/-- R27, R134, R135 and R145: an outlet pulse draws on the lot on the path and is charged to the day total and to
DISCHARGED; the grant, and a polish pass, end at the pulse that meets them. The model's choices: the lot's discharged
mass holds at 10^15 - 1 mg, and the metered and the polish volume have no top (assumption 15); a lot without a
concentration is charged 0 (assumption 27). That the figures of the permit day hold at 10^15 - 1 is the model's choice
(assumption 45). -/
def Obligations.OutletPulses : Prop :=
  ∀ (dt : Micros) (s : State) (c : Fin 16) (t : Fin 3) (l : Lot),
    MidBlock c (s.after dt) → s.kept.channels[c].role = .outlet → s.path.tank = some t → s.lotIn t = some l →
    let q := s.kept.channels[c].scale
    let i : Instr := .pulseEdge dt c (!s.kept.channels[c].falling)
    let ng := q * l.concentration.getD 0
    let metered : State := { (((counted c (s.after dt)).modLot t fun l =>
        { l with
          dischargedVolume := min (l.dischargedVolume + q) (2 ^ 32 - 1)
          current := l.current - q
          excess := min (l.excess + (q - l.current)) (2 ^ 32 - 1)
          dischargedMass := l.dischargedMass.add ng }).modDay fun d =>
        { d with total := d.total.add ng, volume := min (d.volume + q) (10 ^ 15 - 1) }).modAccounts fun a =>
        { a with discharged := a.discharged.add ng } with
      path := { s.path with metered := s.path.metered + q } }
    let passed : State :=
      { counted c (s.after dt) with path := { s.path with polishVolume := s.path.polishVolume + q } }
    (s.path.state = .discharge →
      (s.path.grant = some .unbounded ∨ (∃ g, s.path.grant = some (.volume g) ∧ s.path.metered + q < g) →
        exec i s = .next metered) ∧
      (∀ g, s.path.grant = some (.volume g) → g ≤ s.path.metered + q →
        ∃ u, exec i s = .next u ∧ u.path.state = .stopping ∧ u.path.stopCause = some .grantMet ∧
          u.path.metered = s.path.metered + q ∧ u.kept.day.total = s.kept.day.total.add ng ∧
          u.kept.accounts.discharged = s.kept.accounts.discharged.add ng ∧
          u.kept.dischargeQueue = l.number :: s.kept.dischargeQueue ∧ u.kept.tanks[t].state = .closed ∧
          u.path.closing = some { start := s.now + dt, len := s.kept.plant.closing * sec })) ∧
    (s.path.state = .polish → ∀ target, s.path.passTarget = some target →
      (s.path.polishVolume + q < target → exec i s = .next passed) ∧
      (target ≤ s.path.polishVolume + q →
        ∃ u l', exec i s = .next u ∧ u.path.state = .stopping ∧ u.path.stopCause = some .passComplete ∧
          u.lotIn t = some l' ∧ l'.passes = min (l.passes + 1) 5 ∧ l'.hostPass = false ∧
          u.kept.tanks[t].state = .closed ∧ u.kept.accounts = s.kept.accounts))

/-- R27, R28, R118, R141 and R143: flow in STOPPING is overrun of the lot just stopped, charged like its discharge: the
metered volume, the day's volume and total, DISCHARGED, and the discharged volume and mass of the live lot, or of its
record when it has left the table. Flow in IDLE is stray, charged at the permit's limit, and latches OUTLET_LEAK. The
model's choices: the lot's and the record's discharged mass holds at 10^15 - 1 mg, and the path's volumes have no top
(assumption 15); the record of a lot is the newest of its number, and the path keeps it when Lot History drops it
(assumption 21); a lot or record without a concentration is charged 0 (assumption 27). That the figures of the permit
day hold at 10^15 - 1 is the model's choice (assumption 45). -/
def Obligations.OverrunAndStray : Prop :=
  ∀ (dt : Micros) (s : State) (c : Fin 16), MidBlock c (s.after dt) → s.kept.channels[c].role = .outlet →
    let q := s.kept.channels[c].scale
    let i : Instr := .pulseEdge dt c (!s.kept.channels[c].falling)
    let x := counted c (s.after dt)
    (∀ (n : Nat) (t : Fin 3) (l : Lot), s.path.state = .stopping → s.path.use = some .discharge →
      s.path.lot = some n → s.tankOfLot n = some t → s.lotIn t = some l →
      let ng := q * l.concentration.getD 0
      exec i s = .next { ((x.modLot t fun l =>
          { l with
            dischargedVolume := min (l.dischargedVolume + q) (2 ^ 32 - 1)
            current := l.current - q
            excess := min (l.excess + (q - l.current)) (2 ^ 32 - 1)
            dischargedMass := l.dischargedMass.add ng }).modDay fun d =>
          { d with total := d.total.add ng, volume := min (d.volume + q) (10 ^ 15 - 1) }).modAccounts fun a =>
          { a with discharged := a.discharged.add ng } with
        path := { s.path with overrun := s.path.overrun + q, metered := s.path.metered + q } }) ∧
    (∀ (n : Nat) (r : LotRecord), s.path.state = .stopping → s.path.use = some .discharge → s.path.lot = some n →
      s.tankOfLot n = none →
      let ng := q * r.concentration.getD 0
      let r' : LotRecord := { r with
        dischargedVolume := min (r.dischargedVolume + q) (2 ^ 32 - 1), dischargedMass := r.dischargedMass.add ng }
      let path : Path := { s.path with overrun := s.path.overrun + q, metered := s.path.metered + q }
      let day := { s.kept.day with
        total := s.kept.day.total.add ng, volume := min (s.kept.day.volume + q) (10 ^ 15 - 1) }
      let accounts := { s.kept.accounts with discharged := s.kept.accounts.discharged.add ng }
      (s.recordOf n = some r →
        ∃ u, exec i s = .next u ∧ u.path = path ∧ u.kept.day = day ∧ u.kept.accounts = accounts ∧
          u.kept.tanks = s.kept.tanks ∧ u.recordOf n = some r' ∧ u.kept.history.length = s.kept.history.length) ∧
      (s.recordOf n = none → s.path.dropped = some r → r.number = n →
        exec i s = .next { x with
          path := { path with dropped := some r' }, kept := { s.kept with day := day, accounts := accounts } })) ∧
    (s.path.state = .stopping → s.path.use = some .polish →
      exec i s = .next { x with path := { s.path with
        overrun := s.path.overrun + q, polishVolume := s.path.polishVolume + q } }) ∧
    (s.path.state = .idle →
      let stray : State := { x with
        path := { s.path with stray := (s.path.stray + q) % 2 ^ 32 }
        kept := { s.kept with day := { s.kept.day with volume := min (s.kept.day.volume + q) (10 ^ 15 - 1) } } }
      (s.usablePermit = none → exec i s = .next (latch .outletLeak stray)) ∧
      (∀ p : Permit, s.usablePermit = some p →
        exec i s = .next (latch .outletLeak ((stray.modDay fun d => { d with total := d.total.add (q * p.limit) }).modAccounts
          fun a => { a with discharged := a.discharged.add (q * p.limit) }))))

_ _ _ _

_Exercise directions_.
Count how many lines in the data contain the word "Obligations". Reply with that number only.

_Solution below_.
2